Some of the proponents of the petition have been sharing old video content of Ama Governor in which she is seen vehemently defending LGBTQ and verbally abusing Ghanaians who are opposed to their ideologies.

An online petition calling for justice for her has been circulating on social media.

While the social media reactions continue, all fingers are crossed to see what will be the committee’s determination of the petition.

Meanwhile, students of the Ghana School of Law have been directed to submit their various social media handles to the authorities for monitoring to ensure they don’t conduct themselves in ways that breach the legal profession’s code of conduct.

The Director of the School, Yaw Oppong said the legal profession is a noble one and anybody who intends to practice must be ready to abide by its tenets.

“Everybody will have to provide their social media handles. We are going to look at it and you will be monitored in terms of conduct. We are required by law to make recommendations.

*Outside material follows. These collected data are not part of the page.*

-- ==== Sys2Proof/Machine/State.lean ====
section
/-! DEFINITION. The state of the CORE as plain data (spec/10_state.md), the reasons a step can stop, and reset. -/

namespace Sys2Proof.Machine

/-- A named Word slot of the register file with its mark "has been written since reset" (R30, R33, R39, R43(b)). The
value counts only under a set mark: a read under a clear mark raises the spec's fault (DEDUCED, safe: log 26). -/
structure Slot where
  value : Word
  written : Bool
  deriving DecidableEq, Repr

/-- Why the engine is HALTED, with the record of R41 and R251. -/
inductive HaltReason where
  /-- TRAP HALT, the normal end (R207) -/
  | haltTrap
  /-- RTI or RES at `addr` (R240, R241) -/
  | invalidOpcode (addr : Word) (opcode : BitVec 4)
  /-- TRAP at `addr` with a vector outside 0x20-0x25 (R208) -/
  | unhandledTrap (addr : Word) (vector : BitVec 8)
  /-- the host's external interrupt signal (R50) -/
  | aborted
  deriving DecidableEq, Repr

/-- The kinds of the spec's FAULTED state (R42). They are engine states the machine enters, not stops of the model. -/
inductive FaultKind where
  | unwrittenRegister (i : Reg)
  | unsetCond
  | reservedBits
  deriving DecidableEq, Repr

/-- The engine state (R41, R42, R49); FAULTED records the kind and the address of the instruction. -/
inductive Engine where
  | running
  | halted (reason : HaltReason)
  | faulted (kind : FaultKind) (addr : Word)
  deriving DecidableEq, Repr

/-- The cycle in progress between two steps. A cycle ends within its step unless it waits for the console in GETC or
IN (R45, R209) or scans a string whose terminator it has not met (R213); then the following steps go on with it.
DESIGN CHOICE, safe: logs 11 and 12. -/
inductive Phase where
  /-- between two cycles -/
  | idle
  /-- waiting in GETC -/
  | getc
  /-- waiting in IN, the prompt put -/
  | inp
  /-- inside PUTS, the next string address to read -/
  | puts (p : Word)
  /-- inside PUTSP, the next string address to read -/
  | putsp (p : Word)
  deriving DecidableEq, Repr

/-- The CORE's view of the console (R47, R48). -/
structure Console where
  /-- the host's input bytes not yet consumed, next first -/
  input : List Byte
  /-- the input ends after `input` (else the host may still add to it) -/
  inputEnded : Bool
  /-- recorded answers to the coming keyboard polls: does the poll find a pending byte? (log 9) -/
  polls : List Bool
  /-- the model's own: how many polls were answered by the free value `Config.pollDraw` (log 9) -/
  pollCount : Nat
  /-- the bytes put, oldest first -/
  output : List Byte
  /-- how many of them have been delivered by a flush (R48, R212) -/
  delivered : Nat
  deriving DecidableEq, Repr

/-- Memory as a list of (Word address, stored Word) in one canonical form, `Memory.wf` of Machine/Memory.lean. The
smallest addressable unit is the Word (R60: "there is no byte addressing"), so a cell holds a Word (log 7). -/
abbrev Memory := List (Nat × Word)

/-- The state of the CORE (R30, R41-R44, R47-R50). -/
structure State where
  /-- R0-R7 (R31) -/
  gpr : Vector Slot 8
  /-- the program counter (R34) -/
  pc : Word
  /-- the condition register (R36, R39) -/
  cond : Slot
  /-- the 65536 Words of memory, KBSR and KBDR among them (R44, R60) -/
  mem : Memory
  /-- RUNNING, HALTED or FAULTED (R41, R42) -/
  engine : Engine
  /-- the cycle in progress (R45, R209, R213) -/
  phase : Phase
  /-- console input and output (R47, R48) -/
  console : Console
  /-- the host's external interrupt signal is raised (R50) -/
  abortSignal : Bool
  /-- the parameters of R6; no step writes them (log 22) -/
  params : Params
  deriving DecidableEq, Repr

/-- Why `step` stops. No instruction's meaning answers one of these: `step` alone raises them, in a state that admits
no further step (R254). -/
inductive Fault where
  /-- raised by `step` in a HALTED state; safe (log 20) -/
  | engineHalted
  /-- raised by `step` in a FAULTED state; safe (log 20) -/
  | engineFaulted
  deriving DecidableEq, Repr

/-- Why an instruction is refused. -/
inductive Refusal where
  /-- raised by an arm of `exec` that has no meaning yet (there is none left); safe -/
  | notModelled (mnemonic : String)
  deriving DecidableEq, Repr

/-- What executing an instruction, or a step, answers. -/
abbrev Result := Host.Outcome State Fault Refusal

/-- The console at the start of a run that the host has given nothing yet: nothing put (R52), no input so far and no
end of input (DESIGN CHOICE, unsafe: log 24). -/
def Console.fresh : Console where
  input := []
  inputEnded := false
  polls := []
  pollCount := 0
  output := []
  delivered := 0

/-- The machine right after reset, no image loaded (R52, R280): the engine RUNNING between two cycles, every memory
Word 0x0000, COND unset, nothing put on the console. R0-R7 take the parameter `GPR_INIT` of R33 with zeros (DESIGN
CHOICE, unsafe: log 3); the Word under COND's clear mark is zero (DESIGN CHOICE: log 4); `RESET_PC` is 0x3000
(DESIGN CHOICE, unsafe: log 5). -/
def State.reset : State where
  gpr := Vector.replicate 8 ⟨0x0000#16, true⟩
  pc := 0x3000#16
  cond := ⟨0x0000#16, false⟩
  mem := []
  engine := .running
  phase := .idle
  console := .fresh
  abortSignal := false
  params := .spec

end Sys2Proof.Machine
end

We don’t want to stampede you.

“You are going to reapply beyond the pass and submit yourselves for all legitimate checks,” he said, as quoted by

Oppong disclosed this during the swearing-in ceremony of the School of Law Students’ Representative Council (SRC) executives, urging all students to submit themselves for the character checks before the General Legal Council’s approval if they are indeed prepared to become lawyers and called to the bar.

“Once we are doing our best to ensure that as many of you as possible who want to help yourselves go beyond the stage you are, and we are succeeding, it will not compromise your good character.”

“It’s of no use if you are qualified to go to the second year, and you are told that you cannot go because of bad character,” he added.

The Ghana School of Law has been under scrutiny following certain decisions to strengthen entry requirements for students.

According to the school, the initiatives were to ensure the standard of legal education is not lowered in the country.

Also, many analysts, including legal practitioners have questioned the school’s marking schemes which caused many students to fail their exams to be called to the bar, a situation that pushes some Ghanaians to resort to abroad for legal education.